EXERCISE DETAILS: Give back exactly the lines of the entries below from the line with "simp [setSlotState]" to the line with "(s.setSwitch i sw).slot i", inclusive, and only those.

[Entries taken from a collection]
····················

/-! ### drive -/

@[simp] theorem drive_pending (s : State) (p : MemPort) (x : Issue) : (s.drive p x).pending = s.pending := by cases p <;> rfl
@[simp] theorem drive_device (s : State) (p : MemPort) (x : Issue) : (s.drive p x).device = s.device := by cases p <;> rfl
@[simp] theorem drive_startResult (s : State) (p : MemPort) (x : Issue) : (s.drive p x).startResult = s.startResult := by cases p <;> rfl
@[simp] theorem drive_root (s : State) (p : MemPort) (x : Issue) : (s.drive p x).root = s.root := by cases p <;> rfl
@[simp] theorem drive_resetHeld (s : State) (p : MemPort) (x : Issue) : (s.drive p x).resetHeld = s.resetHeld := by cases p <;> rfl
@[simp] theorem drive_timer (s : State) (p : MemPort) (x : Issue) : (s.drive p x).timer = s.timer := by cases p <;> rfl
@[simp] theorem drive_intake (s : State) (p : MemPort) (x : Issue) : (s.drive p x).intake = s.intake := by cases p <;> rfl
@[simp] theorem drive_presented (s : State) (p : MemPort) (x : Issue) : (s.drive p x).presented = s.presented := by cases p <;> rfl
@[simp] theorem drive_completions (s : State) (p : MemPort) (x : Issue) : (s.drive p x).completions = s.completions := by cases p <;> rfl
@[simp] theorem drive_sent (s : State) (p : MemPort) (x : Issue) : (s.drive p x).sent = s.sent := by cases p <;> rfl
@[simp] theorem drive_pointer (s : State) (p : MemPort) (x : Issue) : (s.drive p x).pointer = s.pointer := by cases p <;> rfl
@[simp] theorem drive_outstanding (s : State) (p : MemPort) (x : Issue) : (s.drive p x).outstanding = s.outstanding := by cases p <;> rfl
@[simp] theorem drive_slots (s : State) (p : MemPort) (x : Issue) : (s.drive p x).slots = s.slots := by cases p <;> rfl
@[simp] theorem drive_cache (s : State) (p : MemPort) (x : Issue) : (s.drive p x).cache = s.cache := by cases p <;> rfl
@[simp] theorem drive_tracker (s : State) (p : MemPort) (x : Issue) : (s.drive p x).tracker = s.tracker := by cases p <;> rfl
@[simp] theorem drive_pPool (s : State) (p : MemPort) (x : Issue) : (s.drive p x).pPool = s.pPool := by cases p <;> rfl
@[simp] theorem drive_aPool (s : State) (p : MemPort) (x : Issue) : (s.drive p x).aPool = s.aPool := by cases p <;> rfl
@[simp] theorem drive_lastServed (s : State) (p : MemPort) (x : Issue) : (s.drive p x).lastServed = s.lastServed := by cases p <;> rfl
@[simp] theorem drive_tfu (s : State) (p : MemPort) (x : Issue) : (s.drive p x).tfu = s.tfu := by cases p <;> rfl
@[simp] theorem drive_map (s : State) (p : MemPort) (x : Issue) : (s.drive p x).map = s.map := by cases p <;> rfl
@[simp] theorem drive_log (s : State) (p : MemPort) (x : Issue) : (s.drive p x).log = s.log := by cases p <;> rfl
@[simp] theorem drive_link (s : State) (p : MemPort) (x : Issue) : (s.drive p x).link = s.link := by cases p <;> rfl
@[simp] theorem drive_mgmt (s : State) (p : MemPort) (x : Issue) : (s.drive p x).mgmt = s.mgmt := by cases p <;> rfl
@[simp] theorem drive_ntc (s : State) (p : MemPort) (x : Issue) : (s.drive p x).ntc = s.ntc := by cases p <;> rfl
@[simp] theorem drive_freeCount (s : State) (p : MemPort) (x : Issue) : (s.drive p x).freeCount = s.freeCount := by cases p <;> rfl

/-! ### The fields an update writes -/

@[simp] theorem logFault_log (s : State) (f : FaultRecord) : (s.logFault f).log = s.log.join f := rfl

@[simp] theorem form_completions (s : State) (c : Completion) :
    (s.form c).completions = s.completions ++ [c] := rfl

@[simp] theorem queueTable_tfu (s : State) (o : TableOp) :
    (s.queueTable o).tfu = { s.tfu with queue := s.tfu.queue ++ [o] } := rfl

@[simp] theorem spendFree_freeCount (s : State) (n : Nat) :
    (s.spendFree n).freeCount = s.freeCount + n := rfl

@[simp] theorem latchNotice_ntc (s : State) : s.latchNotice.ntc = s.noticeLine := rfl

@[simp] theorem setSticky_mgmt (s : State) (b : BitVec 3) :
    (s.setSticky b).mgmt = { s.mgmt with sticky := s.mgmt.sticky ||| b } := rfl

@[simp] theorem endForce_mgmt (s : State) (i : Slot) (c : ResultCode) :
    (s.endForce i c).mgmt = { s.mgmt with sticky := s.mgmt.sticky ||| forceDoneBit } := rfl

@[simp] theorem unreserve_map (s : State) (i : Slot) :
    (s.unreserve i).map = s.map.filter fun e => !e.isReserved i := rfl

@[simp] theorem dropEntries_map (s : State) (i : Slot) :
    (s.dropEntries i).map =
      s.map.filter fun e => !(decide (e.slot = i) && decide (e.role ≠ .reserved)) := rfl

/-! ### Slots and queues read after a write -/

@[simp] theorem slot_setSlot (s : State) (i : Slot) (r : SlotRecord) : (s.setSlot i r).slot i = r := by
  simp [slot, setSlot]

theorem slot_setSlot_ne (s : State) {i j : Slot} (r : SlotRecord) (h : j ≠ i) :
    (s.setSlot i r).slot j = s.slot j := by
  have : i.val ≠ j.val := fun e => h (Fin.ext e.symm)
  simp [slot, setSlot, this]

@[simp] theorem slot_setSlotState (s : State) (i : Slot) (st : SlotState) :
    (s.setSlotState i st).slot i = { s.slot i with state := st } := by
  simp [setSlotState]

theorem slot_setSlotState_ne (s : State) {i j : Slot} (st : SlotState) (h : j ≠ i) :
    (s.setSlotState i st).slot j = s.slot j := slot_setSlot_ne s _ h

@[simp] theorem slot_setSwitch (s : State) (i : Slot) (sw : Option SwitchRec) :
    (s.setSwitch i sw).slot i = { s.slot i with switch := sw } := by
  simp [setSwitch]

theorem slot_setSwitch_ne (s : State) {i j : Slot} (sw : Option SwitchRec) (h : j ≠ i) :
    (s.setSwitch i sw).slot j = s.slot j := slot_setSlot_ne s _ h

@[simp] theorem slot_endForce (s : State) (i : Slot) (c : ResultCode) :
    (s.endForce i c).slot i = { s.slot i with lastForce := some c } := by
  simp [endForce, setSticky, slot, setSlot]

theorem slot_endForce_ne (s : State) {i j : Slot} (c : ResultCode) (h : j ≠ i) :
    (s.endForce i c).slot j = s.slot j :=
  (slot_setSlot_ne s _ h : _)

@[simp] theorem queues_setQueues (s : State) (i : Slot) (q : Intake) :
    (s.setQueues i q).queues i = q := by
  simp [queues, setQueues]

theorem queues_setQueues_ne (s : State) {i j : Slot} (q : Intake) (h : j ≠ i) :
    (s.setQueues i q).queues j = s.queues j := by
  have : i.val ≠ j.val := fun e => h (Fin.ext e.symm)
  simp [queues, setQueues, this]

@[simp] theorem setSlot_setSlot (s : State) (i : Slot) (r r' : SlotRecord) :
    (s.setSlot i r).setSlot i r' = s.setSlot i r' := by
  simp [setSlot]

/-- A slot's record written back changes nothing. -/
@[simp] theorem setSlot_slot (s : State) (i : Slot) : s.setSlot i (s.slot i) = s := by
  simp [setSlot, slot]

@[simp] theorem setQueues_setQueues (s : State) (i : Slot) (q q' : Intake) :
    (s.setQueues i q).setQueues i q' = s.setQueues i q' := by
  simp [setQueues]

/-- A slot's queues written back change nothing. -/
@[simp] theorem setQueues_queues (s : State) (i : Slot) : s.setQueues i (s.queues i) = s := by
  simp [setQueues, queues]

/-- Every slot of two states equal makes their slot tables equal. -/
theorem slots_ext {s t : State} (h : ∀ i, s.slot i = t.slot i) : s.slots = t.slots := by
  apply Vector.ext
  intro k hk
  exact h ⟨k, hk⟩

@[simp] theorem slot_setQueues (s : State) (i j : Slot) (q : Intake) :
    (s.setQueues i q).slot j = s.slot j := rfl

@[simp] theorem slot_logFault (s : State) (j : Slot) (f : FaultRecord) :
    (s.logFault f).slot j = s.slot j := rfl

@[simp] theorem slot_form (s : State) (j : Slot) (c : Completion) : (s.form c).slot j = s.slot j := rfl

@[simp] theorem slot_queueTable (s : State) (j : Slot) (o : TableOp) :
    (s.queueTable o).slot j = s.slot j := rfl

@[simp] theorem slot_freeStaged (s : State) (i j : Slot) : (s.freeStaged i).slot j = s.slot j := rfl

@[simp] theorem slot_freeCommitted (s : State) (i j : Slot) :
    (s.freeCommitted i).slot j = s.slot j := rfl

@[simp] theorem slot_commitCache (s : State) (i j : Slot) : (s.commitCache i).slot j = s.slot j := rfl

@[simp] theorem slot_unreserve (s : State) (i j : Slot) : (s.unreserve i).slot j = s.slot j := rfl

@[simp] theorem slot_dropEntries (s : State) (i j : Slot) : (s.dropEntries i).slot j = s.slot j := rfl

@[simp] theorem slot_spendFree (s : State) (j : Slot) (n : Nat) :
    (s.spendFree n).slot j = s.slot j := rfl

@[simp] theorem slot_latchNotice (s : State) (j : Slot) : s.latchNotice.slot j = s.slot j := rfl

@[simp] theorem slot_setPool (s : State) (j : Slot) (p : MemPort) (q : IdPool) :
    (s.setPool p q).slot j = s.slot j := by cases p <;> rfl

@[simp] theorem pool_setPool (s : State) (p : MemPort) (q : IdPool) : (s.setPool p q).pool p = q := by
  cases p <;> rfl

end Sys2Proof.Machine.State
end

····················

TASK ANSWER:
  simp [setSlotState]

theorem slot_setSlotState_ne (s : State) {i j : Slot} (st : SlotState) (h : j ≠ i) :
    (s.setSlotState i st).slot j = s.slot j := slot_setSlot_ne s _ h

@[simp] theorem slot_setSwitch (s : State) (i : Slot) (sw : Option SwitchRec) :
    (s.setSwitch i sw).slot i = { s.slot i with switch := sw } := by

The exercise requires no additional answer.